▶ **Work instructions**:
Below this line is a set of entries; quote exactly the lines from the line that contains "(∀ s, s.d.eng.pwr.resetN" to the line that contains "e.eng.cfg = s.d.eng.cfg) ∧", both lines included.

▶ **Given records**:
>>>>>

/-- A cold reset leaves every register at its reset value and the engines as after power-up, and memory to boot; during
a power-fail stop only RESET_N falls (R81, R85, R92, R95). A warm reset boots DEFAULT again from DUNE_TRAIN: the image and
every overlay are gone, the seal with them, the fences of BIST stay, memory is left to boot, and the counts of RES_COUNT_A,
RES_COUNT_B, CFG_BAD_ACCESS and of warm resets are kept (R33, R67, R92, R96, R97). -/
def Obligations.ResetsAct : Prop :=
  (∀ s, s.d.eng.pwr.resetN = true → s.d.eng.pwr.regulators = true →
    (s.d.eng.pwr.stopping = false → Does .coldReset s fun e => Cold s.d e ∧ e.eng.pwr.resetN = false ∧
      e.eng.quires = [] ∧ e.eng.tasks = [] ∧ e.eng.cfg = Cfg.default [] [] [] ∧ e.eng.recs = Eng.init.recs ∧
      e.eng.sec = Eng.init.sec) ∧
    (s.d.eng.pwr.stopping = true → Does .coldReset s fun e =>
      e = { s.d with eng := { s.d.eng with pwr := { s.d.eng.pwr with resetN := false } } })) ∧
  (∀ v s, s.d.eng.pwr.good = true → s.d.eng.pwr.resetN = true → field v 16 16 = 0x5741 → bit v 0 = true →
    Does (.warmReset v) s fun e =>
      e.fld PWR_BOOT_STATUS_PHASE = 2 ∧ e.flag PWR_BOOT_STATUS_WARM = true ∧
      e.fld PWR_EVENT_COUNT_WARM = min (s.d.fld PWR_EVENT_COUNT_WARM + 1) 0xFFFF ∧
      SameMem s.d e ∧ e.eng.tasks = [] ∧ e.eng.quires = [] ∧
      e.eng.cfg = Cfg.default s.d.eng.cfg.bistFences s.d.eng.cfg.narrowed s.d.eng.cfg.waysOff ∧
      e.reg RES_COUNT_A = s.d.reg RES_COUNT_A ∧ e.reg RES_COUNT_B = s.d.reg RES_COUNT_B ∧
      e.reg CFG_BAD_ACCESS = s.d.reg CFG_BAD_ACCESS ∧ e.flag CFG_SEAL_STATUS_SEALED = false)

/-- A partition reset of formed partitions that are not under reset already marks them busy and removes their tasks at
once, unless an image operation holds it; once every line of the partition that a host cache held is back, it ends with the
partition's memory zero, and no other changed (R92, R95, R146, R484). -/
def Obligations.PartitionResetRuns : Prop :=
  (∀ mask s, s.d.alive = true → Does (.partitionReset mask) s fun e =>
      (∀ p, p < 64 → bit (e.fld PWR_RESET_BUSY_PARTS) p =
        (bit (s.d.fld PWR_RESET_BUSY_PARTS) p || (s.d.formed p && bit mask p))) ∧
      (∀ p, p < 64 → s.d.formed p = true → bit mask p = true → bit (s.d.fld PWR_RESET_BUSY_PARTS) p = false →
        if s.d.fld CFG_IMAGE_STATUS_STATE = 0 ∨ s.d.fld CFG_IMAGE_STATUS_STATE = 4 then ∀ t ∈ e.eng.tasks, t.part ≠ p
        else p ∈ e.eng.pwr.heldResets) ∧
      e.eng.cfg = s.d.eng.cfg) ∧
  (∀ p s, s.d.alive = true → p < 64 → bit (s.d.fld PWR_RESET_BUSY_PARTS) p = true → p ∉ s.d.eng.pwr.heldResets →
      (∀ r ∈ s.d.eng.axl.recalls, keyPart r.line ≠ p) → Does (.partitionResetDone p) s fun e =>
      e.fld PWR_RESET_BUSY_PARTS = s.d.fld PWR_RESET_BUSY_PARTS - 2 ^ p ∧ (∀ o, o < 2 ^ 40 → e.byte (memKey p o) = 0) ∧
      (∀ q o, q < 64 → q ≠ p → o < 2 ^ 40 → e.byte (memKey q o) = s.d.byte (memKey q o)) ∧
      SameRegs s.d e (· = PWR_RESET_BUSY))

<<<<<

▶ **Result below**:
  (∀ s, s.d.eng.pwr.resetN = true → s.d.eng.pwr.regulators = true →
    (s.d.eng.pwr.stopping = false → Does .coldReset s fun e => Cold s.d e ∧ e.eng.pwr.resetN = false ∧
      e.eng.quires = [] ∧ e.eng.tasks = [] ∧ e.eng.cfg = Cfg.default [] [] [] ∧ e.eng.recs = Eng.init.recs ∧
      e.eng.sec = Eng.init.sec) ∧
    (s.d.eng.pwr.stopping = true → Does .coldReset s fun e =>
      e = { s.d with eng := { s.d.eng with pwr := { s.d.eng.pwr with resetN := false } } })) ∧
  (∀ v s, s.d.eng.pwr.good = true → s.d.eng.pwr.resetN = true → field v 16 16 = 0x5741 → bit v 0 = true →
    Does (.warmReset v) s fun e =>
      e.fld PWR_BOOT_STATUS_PHASE = 2 ∧ e.flag PWR_BOOT_STATUS_WARM = true ∧
      e.fld PWR_EVENT_COUNT_WARM = min (s.d.fld PWR_EVENT_COUNT_WARM + 1) 0xFFFF ∧
      SameMem s.d e ∧ e.eng.tasks = [] ∧ e.eng.quires = [] ∧
      e.eng.cfg = Cfg.default s.d.eng.cfg.bistFences s.d.eng.cfg.narrowed s.d.eng.cfg.waysOff ∧
      e.reg RES_COUNT_A = s.d.reg RES_COUNT_A ∧ e.reg RES_COUNT_B = s.d.reg RES_COUNT_B ∧
      e.reg CFG_BAD_ACCESS = s.d.reg CFG_BAD_ACCESS ∧ e.flag CFG_SEAL_STATUS_SEALED = false)

/-- A partition reset of formed partitions that are not under reset already marks them busy and removes their tasks at
once, unless an image operation holds it; once every line of the partition that a host cache held is back, it ends with the
partition's memory zero, and no other changed (R92, R95, R146, R484). -/
def Obligations.PartitionResetRuns : Prop :=
  (∀ mask s, s.d.alive = true → Does (.partitionReset mask) s fun e =>
      (∀ p, p < 64 → bit (e.fld PWR_RESET_BUSY_PARTS) p =
        (bit (s.d.fld PWR_RESET_BUSY_PARTS) p || (s.d.formed p && bit mask p))) ∧
      (∀ p, p < 64 → s.d.formed p = true → bit mask p = true → bit (s.d.fld PWR_RESET_BUSY_PARTS) p = false →
        if s.d.fld CFG_IMAGE_STATUS_STATE = 0 ∨ s.d.fld CFG_IMAGE_STATUS_STATE = 4 then ∀ t ∈ e.eng.tasks, t.part ≠ p
        else p ∈ e.eng.pwr.heldResets) ∧
      e.eng.cfg = s.d.eng.cfg) ∧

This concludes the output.